BEGIN Given data

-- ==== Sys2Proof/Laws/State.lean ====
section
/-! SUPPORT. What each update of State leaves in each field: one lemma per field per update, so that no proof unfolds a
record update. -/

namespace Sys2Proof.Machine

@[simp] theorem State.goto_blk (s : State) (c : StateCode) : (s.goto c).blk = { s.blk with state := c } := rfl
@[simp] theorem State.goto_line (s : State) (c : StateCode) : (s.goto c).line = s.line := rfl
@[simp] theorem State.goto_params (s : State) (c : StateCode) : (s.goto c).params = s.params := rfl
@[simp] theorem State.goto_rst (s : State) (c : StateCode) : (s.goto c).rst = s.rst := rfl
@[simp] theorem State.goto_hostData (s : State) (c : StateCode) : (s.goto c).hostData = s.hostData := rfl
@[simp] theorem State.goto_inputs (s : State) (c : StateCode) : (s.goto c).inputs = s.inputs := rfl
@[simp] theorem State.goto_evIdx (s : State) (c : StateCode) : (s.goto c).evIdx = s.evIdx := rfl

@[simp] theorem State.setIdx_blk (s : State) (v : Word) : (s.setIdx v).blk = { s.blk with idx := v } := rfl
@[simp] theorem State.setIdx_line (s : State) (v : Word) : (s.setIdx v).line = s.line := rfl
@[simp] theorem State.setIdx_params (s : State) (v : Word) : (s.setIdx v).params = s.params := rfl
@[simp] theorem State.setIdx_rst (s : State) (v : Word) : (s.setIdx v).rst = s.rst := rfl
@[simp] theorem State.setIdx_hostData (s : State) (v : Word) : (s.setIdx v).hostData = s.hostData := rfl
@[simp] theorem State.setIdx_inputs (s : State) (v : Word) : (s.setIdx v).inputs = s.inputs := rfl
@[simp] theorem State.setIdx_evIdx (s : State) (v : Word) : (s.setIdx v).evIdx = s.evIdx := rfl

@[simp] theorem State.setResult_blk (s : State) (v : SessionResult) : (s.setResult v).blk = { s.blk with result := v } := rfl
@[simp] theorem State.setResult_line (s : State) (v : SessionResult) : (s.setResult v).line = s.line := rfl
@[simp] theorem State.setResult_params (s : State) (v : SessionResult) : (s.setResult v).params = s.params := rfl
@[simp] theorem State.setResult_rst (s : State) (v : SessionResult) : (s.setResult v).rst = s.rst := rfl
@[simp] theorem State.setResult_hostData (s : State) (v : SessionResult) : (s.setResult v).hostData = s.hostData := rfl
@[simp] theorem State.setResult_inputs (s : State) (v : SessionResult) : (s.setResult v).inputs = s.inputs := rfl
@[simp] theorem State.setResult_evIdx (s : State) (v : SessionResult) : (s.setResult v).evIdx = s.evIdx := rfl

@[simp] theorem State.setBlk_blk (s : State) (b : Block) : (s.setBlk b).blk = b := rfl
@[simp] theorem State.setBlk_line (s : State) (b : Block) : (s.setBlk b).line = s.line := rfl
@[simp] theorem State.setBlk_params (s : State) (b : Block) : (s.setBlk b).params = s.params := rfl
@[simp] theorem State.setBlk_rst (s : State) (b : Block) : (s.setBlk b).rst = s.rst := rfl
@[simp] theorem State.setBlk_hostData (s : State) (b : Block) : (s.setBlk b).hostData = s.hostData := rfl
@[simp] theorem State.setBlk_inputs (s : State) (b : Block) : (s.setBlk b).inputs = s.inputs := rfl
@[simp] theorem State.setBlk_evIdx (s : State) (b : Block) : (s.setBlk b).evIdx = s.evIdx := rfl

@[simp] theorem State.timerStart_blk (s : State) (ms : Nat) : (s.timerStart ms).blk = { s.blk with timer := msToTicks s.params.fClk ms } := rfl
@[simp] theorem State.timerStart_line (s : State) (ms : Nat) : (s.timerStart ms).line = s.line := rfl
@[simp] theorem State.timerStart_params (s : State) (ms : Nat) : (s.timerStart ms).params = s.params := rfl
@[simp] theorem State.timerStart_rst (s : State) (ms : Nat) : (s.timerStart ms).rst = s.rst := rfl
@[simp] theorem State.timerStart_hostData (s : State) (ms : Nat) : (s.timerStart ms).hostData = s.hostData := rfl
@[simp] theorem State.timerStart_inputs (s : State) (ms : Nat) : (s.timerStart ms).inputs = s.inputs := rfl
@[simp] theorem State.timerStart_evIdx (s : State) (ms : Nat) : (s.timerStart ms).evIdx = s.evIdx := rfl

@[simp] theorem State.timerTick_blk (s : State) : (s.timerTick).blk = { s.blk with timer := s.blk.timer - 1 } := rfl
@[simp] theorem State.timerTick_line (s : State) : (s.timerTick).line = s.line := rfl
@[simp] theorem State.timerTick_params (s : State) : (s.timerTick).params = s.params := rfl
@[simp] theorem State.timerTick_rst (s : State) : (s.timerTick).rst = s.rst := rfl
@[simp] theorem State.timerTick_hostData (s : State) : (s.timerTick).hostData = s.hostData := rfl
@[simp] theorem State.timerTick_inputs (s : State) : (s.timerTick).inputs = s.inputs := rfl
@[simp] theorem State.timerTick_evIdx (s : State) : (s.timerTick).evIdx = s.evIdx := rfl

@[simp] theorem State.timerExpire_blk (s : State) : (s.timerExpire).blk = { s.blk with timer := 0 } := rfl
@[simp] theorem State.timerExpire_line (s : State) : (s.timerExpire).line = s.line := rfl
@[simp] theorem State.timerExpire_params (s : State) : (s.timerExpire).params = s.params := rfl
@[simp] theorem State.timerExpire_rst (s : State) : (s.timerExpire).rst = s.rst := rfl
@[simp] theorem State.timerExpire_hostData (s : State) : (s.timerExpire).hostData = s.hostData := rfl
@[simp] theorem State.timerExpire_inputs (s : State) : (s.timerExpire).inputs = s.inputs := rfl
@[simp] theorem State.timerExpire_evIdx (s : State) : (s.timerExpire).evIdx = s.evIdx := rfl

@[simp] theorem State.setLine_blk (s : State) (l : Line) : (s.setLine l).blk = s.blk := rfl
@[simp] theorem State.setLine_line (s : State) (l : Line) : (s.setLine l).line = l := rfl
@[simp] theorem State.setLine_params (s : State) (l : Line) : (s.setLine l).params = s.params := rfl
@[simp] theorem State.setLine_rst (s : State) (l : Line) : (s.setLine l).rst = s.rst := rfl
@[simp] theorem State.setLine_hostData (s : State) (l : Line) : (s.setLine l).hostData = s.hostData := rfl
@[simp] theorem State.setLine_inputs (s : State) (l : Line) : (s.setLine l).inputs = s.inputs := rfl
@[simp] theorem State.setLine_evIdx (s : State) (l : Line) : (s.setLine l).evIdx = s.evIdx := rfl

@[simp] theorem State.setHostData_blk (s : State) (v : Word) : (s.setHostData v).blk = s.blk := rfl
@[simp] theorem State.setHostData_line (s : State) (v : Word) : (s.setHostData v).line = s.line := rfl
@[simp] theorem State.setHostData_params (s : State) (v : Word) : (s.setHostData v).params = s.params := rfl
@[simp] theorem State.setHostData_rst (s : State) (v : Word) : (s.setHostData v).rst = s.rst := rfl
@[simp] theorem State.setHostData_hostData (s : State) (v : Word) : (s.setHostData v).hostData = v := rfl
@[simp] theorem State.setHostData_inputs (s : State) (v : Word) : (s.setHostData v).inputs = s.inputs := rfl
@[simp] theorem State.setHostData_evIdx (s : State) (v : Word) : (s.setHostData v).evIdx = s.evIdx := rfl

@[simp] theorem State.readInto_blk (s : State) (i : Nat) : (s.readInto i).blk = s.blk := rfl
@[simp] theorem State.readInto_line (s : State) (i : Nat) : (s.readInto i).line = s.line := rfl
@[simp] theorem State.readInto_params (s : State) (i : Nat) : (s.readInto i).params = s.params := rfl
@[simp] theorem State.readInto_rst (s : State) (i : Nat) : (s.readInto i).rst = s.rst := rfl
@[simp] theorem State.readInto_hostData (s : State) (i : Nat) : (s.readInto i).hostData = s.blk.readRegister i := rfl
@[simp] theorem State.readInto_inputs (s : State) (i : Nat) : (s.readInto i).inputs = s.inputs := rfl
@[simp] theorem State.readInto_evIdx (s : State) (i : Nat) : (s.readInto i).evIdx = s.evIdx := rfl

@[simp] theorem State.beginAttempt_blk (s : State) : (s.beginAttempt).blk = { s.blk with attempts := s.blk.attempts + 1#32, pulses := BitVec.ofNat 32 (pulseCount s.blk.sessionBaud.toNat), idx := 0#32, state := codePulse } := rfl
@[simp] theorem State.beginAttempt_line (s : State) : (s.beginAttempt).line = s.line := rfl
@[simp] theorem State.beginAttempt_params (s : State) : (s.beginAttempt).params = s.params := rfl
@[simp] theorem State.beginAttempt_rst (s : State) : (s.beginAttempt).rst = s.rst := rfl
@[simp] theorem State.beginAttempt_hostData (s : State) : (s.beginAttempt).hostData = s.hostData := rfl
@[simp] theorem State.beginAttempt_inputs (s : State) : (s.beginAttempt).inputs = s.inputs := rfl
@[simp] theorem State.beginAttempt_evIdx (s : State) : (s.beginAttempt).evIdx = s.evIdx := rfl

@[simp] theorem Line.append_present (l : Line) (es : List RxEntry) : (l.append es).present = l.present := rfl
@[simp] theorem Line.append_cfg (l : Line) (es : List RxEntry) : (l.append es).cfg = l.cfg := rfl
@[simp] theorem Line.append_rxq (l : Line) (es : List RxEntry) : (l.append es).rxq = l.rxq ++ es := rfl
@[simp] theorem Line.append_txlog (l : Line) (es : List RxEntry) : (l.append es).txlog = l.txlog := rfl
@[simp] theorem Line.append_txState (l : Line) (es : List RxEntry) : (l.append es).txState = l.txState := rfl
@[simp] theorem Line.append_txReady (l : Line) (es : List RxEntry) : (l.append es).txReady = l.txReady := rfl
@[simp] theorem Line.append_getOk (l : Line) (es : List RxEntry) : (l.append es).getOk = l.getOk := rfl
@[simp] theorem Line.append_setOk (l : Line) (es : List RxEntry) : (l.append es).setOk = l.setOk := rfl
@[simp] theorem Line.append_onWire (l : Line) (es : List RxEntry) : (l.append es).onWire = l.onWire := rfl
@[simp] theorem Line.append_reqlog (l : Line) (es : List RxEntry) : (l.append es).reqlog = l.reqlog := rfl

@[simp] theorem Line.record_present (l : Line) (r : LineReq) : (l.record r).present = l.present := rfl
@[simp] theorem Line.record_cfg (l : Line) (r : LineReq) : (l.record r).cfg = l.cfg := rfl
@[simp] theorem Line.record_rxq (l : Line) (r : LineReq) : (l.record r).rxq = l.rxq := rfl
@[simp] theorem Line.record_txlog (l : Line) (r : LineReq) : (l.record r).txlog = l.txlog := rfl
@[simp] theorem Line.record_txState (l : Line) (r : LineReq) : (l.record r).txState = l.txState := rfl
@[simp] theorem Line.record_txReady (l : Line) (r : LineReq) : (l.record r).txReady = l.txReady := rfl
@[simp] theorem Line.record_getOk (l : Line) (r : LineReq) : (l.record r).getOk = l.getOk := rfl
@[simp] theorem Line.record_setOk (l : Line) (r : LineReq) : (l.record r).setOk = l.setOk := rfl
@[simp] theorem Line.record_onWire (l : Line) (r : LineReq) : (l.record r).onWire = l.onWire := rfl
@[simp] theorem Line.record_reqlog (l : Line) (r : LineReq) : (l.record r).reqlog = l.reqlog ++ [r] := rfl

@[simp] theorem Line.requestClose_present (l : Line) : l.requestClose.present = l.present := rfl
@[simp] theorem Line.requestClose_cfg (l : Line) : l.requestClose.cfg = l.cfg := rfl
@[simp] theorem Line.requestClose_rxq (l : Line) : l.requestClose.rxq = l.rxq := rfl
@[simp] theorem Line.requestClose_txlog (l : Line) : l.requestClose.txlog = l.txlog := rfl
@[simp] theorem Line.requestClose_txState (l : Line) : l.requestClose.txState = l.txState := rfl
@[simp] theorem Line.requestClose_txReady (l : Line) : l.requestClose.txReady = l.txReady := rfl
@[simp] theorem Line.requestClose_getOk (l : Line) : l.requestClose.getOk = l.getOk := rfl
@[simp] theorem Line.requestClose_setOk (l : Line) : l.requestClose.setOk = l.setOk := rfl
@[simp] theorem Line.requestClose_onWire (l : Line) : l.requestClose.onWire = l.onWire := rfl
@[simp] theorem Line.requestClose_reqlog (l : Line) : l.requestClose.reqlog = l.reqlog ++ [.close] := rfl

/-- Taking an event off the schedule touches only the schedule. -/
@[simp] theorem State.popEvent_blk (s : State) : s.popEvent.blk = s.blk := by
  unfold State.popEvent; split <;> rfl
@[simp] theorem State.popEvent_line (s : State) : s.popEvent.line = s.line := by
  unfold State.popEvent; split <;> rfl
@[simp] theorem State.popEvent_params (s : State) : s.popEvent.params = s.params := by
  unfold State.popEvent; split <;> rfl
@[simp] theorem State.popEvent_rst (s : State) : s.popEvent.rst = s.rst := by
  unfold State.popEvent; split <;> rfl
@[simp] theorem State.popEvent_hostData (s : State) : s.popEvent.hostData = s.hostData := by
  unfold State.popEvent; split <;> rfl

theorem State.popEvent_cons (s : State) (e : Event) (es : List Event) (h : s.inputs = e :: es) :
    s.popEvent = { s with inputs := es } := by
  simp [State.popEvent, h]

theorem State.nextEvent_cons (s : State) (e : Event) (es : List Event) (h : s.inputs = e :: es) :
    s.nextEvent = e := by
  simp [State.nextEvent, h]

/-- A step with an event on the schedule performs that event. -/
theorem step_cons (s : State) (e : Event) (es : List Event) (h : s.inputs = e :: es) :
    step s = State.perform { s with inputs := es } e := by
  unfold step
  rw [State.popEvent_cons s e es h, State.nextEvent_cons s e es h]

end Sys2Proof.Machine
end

END Given data

Starting at the line above that holds "ms).evIdx = s.evIdx := rfl" and ending at the line that holds "(s.timerTick).params = s.params := rfl", transcribe each line exactly and include no other lines.

> Answer section:
@[simp] theorem State.timerStart_evIdx (s : State) (ms : Nat) : (s.timerStart ms).evIdx = s.evIdx := rfl

@[simp] theorem State.timerTick_blk (s : State) : (s.timerTick).blk = { s.blk with timer := s.blk.timer - 1 } := rfl
@[simp] theorem State.timerTick_line (s : State) : (s.timerTick).line = s.line := rfl
@[simp] theorem State.timerTick_params (s : State) : (s.timerTick).params = s.params := rfl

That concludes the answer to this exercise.